*** Supplied material ***

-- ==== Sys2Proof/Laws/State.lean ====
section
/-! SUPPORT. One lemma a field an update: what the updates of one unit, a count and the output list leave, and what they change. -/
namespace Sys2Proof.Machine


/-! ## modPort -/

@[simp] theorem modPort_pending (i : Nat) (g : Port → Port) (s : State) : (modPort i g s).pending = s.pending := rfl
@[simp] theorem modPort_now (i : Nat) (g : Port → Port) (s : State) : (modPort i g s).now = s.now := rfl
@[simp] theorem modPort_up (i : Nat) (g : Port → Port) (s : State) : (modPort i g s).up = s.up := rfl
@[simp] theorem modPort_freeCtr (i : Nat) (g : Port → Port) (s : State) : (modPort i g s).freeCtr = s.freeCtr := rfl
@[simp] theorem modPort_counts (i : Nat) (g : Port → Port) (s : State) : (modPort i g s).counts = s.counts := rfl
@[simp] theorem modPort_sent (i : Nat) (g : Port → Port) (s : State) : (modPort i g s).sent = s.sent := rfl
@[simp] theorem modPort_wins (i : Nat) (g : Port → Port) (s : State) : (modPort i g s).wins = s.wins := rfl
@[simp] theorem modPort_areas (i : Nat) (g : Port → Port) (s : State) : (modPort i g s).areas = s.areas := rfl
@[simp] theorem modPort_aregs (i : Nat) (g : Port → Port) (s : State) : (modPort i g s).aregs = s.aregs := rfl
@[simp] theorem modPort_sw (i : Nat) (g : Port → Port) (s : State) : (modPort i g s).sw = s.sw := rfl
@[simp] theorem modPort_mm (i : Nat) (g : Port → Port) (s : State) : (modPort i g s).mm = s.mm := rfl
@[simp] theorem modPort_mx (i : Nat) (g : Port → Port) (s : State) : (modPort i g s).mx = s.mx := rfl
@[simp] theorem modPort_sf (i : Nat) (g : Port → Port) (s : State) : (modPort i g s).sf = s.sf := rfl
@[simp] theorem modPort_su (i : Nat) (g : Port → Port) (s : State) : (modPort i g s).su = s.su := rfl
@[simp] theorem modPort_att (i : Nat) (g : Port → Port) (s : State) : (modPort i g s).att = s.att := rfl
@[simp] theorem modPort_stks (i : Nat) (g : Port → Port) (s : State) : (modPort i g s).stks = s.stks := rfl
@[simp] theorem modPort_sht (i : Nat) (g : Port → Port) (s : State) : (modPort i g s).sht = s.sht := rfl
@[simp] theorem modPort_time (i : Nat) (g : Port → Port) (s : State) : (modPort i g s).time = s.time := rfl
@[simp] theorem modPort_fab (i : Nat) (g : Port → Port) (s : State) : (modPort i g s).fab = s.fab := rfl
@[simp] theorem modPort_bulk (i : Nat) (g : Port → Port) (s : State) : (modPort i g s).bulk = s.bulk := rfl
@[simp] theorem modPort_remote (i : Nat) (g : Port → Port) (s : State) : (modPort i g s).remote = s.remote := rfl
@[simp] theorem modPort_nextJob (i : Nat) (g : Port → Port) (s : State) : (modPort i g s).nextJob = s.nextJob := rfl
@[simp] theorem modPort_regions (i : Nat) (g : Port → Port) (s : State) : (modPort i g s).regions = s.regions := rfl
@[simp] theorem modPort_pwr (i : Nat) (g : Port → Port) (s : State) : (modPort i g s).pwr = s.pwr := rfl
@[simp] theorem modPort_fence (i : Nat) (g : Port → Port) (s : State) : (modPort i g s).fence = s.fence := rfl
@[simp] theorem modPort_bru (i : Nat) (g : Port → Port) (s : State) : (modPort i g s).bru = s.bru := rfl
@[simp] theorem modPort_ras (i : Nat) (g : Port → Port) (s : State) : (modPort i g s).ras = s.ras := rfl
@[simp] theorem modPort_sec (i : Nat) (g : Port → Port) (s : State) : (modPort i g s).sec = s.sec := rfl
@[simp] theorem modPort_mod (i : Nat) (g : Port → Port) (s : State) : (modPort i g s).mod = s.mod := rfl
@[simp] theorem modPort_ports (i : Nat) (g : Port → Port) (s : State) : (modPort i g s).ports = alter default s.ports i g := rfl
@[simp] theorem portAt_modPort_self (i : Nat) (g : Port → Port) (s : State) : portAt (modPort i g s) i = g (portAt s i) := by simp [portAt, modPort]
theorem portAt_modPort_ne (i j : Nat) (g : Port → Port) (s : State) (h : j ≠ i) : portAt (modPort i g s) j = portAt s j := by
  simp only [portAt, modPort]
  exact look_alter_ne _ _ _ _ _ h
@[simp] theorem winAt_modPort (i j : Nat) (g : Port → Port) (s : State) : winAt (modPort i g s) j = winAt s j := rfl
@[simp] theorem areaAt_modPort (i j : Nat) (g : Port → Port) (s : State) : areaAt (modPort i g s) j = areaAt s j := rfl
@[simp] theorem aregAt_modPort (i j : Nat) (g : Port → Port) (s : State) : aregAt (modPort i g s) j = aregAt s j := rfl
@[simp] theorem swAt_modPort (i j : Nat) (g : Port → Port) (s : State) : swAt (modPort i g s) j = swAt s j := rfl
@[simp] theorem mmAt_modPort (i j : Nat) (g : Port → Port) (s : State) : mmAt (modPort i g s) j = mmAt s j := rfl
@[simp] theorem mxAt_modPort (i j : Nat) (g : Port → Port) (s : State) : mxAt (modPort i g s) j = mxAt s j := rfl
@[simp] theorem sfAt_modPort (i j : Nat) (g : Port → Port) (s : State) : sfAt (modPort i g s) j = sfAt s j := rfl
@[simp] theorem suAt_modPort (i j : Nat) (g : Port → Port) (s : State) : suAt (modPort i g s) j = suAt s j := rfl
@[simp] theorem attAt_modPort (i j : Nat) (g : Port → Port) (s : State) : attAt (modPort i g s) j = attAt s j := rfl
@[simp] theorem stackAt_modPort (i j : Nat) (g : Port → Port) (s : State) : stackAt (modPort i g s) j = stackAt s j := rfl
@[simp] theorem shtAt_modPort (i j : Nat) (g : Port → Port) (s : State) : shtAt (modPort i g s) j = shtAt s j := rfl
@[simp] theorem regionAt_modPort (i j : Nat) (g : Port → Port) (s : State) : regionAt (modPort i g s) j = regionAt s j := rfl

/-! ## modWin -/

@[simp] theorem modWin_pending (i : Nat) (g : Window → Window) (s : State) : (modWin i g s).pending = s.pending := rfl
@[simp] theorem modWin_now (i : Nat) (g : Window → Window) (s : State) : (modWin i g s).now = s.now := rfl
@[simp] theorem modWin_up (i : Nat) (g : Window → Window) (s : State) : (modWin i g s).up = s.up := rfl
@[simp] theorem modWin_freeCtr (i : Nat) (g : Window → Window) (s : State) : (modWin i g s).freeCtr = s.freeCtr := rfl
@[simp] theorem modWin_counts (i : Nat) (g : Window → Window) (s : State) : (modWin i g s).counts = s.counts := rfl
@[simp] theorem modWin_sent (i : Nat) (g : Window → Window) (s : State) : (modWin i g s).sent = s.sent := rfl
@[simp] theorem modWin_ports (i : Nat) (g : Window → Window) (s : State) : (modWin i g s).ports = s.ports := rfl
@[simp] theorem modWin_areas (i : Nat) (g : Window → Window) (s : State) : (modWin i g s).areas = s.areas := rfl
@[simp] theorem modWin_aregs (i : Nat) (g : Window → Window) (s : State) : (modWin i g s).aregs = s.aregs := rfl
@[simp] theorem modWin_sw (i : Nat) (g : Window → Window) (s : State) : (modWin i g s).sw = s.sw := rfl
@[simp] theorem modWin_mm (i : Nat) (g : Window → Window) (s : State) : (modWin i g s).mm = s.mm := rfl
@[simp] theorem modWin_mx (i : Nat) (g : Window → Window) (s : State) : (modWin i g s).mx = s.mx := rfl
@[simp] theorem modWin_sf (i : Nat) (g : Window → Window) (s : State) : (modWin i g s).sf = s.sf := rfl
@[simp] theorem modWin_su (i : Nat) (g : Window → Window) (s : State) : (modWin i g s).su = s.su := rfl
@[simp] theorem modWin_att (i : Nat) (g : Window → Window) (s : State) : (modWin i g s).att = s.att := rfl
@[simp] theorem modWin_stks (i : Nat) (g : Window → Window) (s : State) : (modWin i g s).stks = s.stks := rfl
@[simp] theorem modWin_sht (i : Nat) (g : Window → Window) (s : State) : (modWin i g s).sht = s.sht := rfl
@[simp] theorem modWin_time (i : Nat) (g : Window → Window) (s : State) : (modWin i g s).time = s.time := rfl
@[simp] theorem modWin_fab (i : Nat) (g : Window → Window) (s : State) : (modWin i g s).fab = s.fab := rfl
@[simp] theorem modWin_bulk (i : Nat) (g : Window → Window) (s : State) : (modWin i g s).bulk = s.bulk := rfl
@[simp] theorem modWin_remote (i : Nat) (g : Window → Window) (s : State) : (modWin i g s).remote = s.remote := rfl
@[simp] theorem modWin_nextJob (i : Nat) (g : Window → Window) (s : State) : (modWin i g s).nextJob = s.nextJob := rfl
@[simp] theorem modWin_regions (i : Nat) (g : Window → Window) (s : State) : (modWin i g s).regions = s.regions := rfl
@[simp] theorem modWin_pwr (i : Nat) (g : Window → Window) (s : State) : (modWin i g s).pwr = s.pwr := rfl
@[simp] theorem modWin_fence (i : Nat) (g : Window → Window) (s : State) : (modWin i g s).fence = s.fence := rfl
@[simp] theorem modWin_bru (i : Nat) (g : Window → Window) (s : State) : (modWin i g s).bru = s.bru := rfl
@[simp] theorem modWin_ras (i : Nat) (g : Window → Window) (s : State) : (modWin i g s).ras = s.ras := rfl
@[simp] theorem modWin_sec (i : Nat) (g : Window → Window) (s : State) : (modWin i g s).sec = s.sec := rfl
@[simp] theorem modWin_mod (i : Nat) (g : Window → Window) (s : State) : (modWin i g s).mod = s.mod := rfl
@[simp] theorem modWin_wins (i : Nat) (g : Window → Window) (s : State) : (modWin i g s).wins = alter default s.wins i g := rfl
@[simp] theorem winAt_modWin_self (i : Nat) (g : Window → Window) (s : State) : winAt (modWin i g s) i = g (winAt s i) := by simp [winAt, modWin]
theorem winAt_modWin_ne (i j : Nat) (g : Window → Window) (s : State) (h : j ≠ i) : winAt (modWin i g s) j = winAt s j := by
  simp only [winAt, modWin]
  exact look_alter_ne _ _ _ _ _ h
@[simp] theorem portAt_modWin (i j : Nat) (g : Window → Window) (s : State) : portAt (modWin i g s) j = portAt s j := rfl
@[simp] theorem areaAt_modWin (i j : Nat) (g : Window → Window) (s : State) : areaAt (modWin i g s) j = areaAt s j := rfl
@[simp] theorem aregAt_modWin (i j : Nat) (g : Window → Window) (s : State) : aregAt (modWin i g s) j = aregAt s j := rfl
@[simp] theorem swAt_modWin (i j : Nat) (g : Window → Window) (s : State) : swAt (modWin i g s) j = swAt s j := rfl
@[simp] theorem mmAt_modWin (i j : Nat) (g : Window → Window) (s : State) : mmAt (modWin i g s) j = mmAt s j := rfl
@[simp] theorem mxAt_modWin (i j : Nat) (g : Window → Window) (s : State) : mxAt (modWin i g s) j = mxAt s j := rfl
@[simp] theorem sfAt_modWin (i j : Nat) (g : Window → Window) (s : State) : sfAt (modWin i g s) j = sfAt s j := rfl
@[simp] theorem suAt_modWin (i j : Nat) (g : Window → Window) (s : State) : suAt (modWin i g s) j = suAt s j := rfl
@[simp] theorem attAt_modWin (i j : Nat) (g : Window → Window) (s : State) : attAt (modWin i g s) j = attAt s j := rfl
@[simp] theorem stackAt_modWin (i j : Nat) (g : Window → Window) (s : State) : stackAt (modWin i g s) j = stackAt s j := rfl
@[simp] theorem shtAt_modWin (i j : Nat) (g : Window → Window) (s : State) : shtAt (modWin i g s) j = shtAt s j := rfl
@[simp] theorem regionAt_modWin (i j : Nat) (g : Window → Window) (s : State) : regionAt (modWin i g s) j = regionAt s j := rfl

*** End of Supplied material ***

_Assignment:_
Where the word "regions" occurs in a line of the records, copy that line.

_Written reply:_
@[simp] theorem modPort_regions (i : Nat) (g : Port → Port) (s : State) : (modPort i g s).regions = s.regions := rfl
@[simp] theorem modWin_regions (i : Nat) (g : Window → Window) (s : State) : (modWin i g s).regions = s.regions := rfl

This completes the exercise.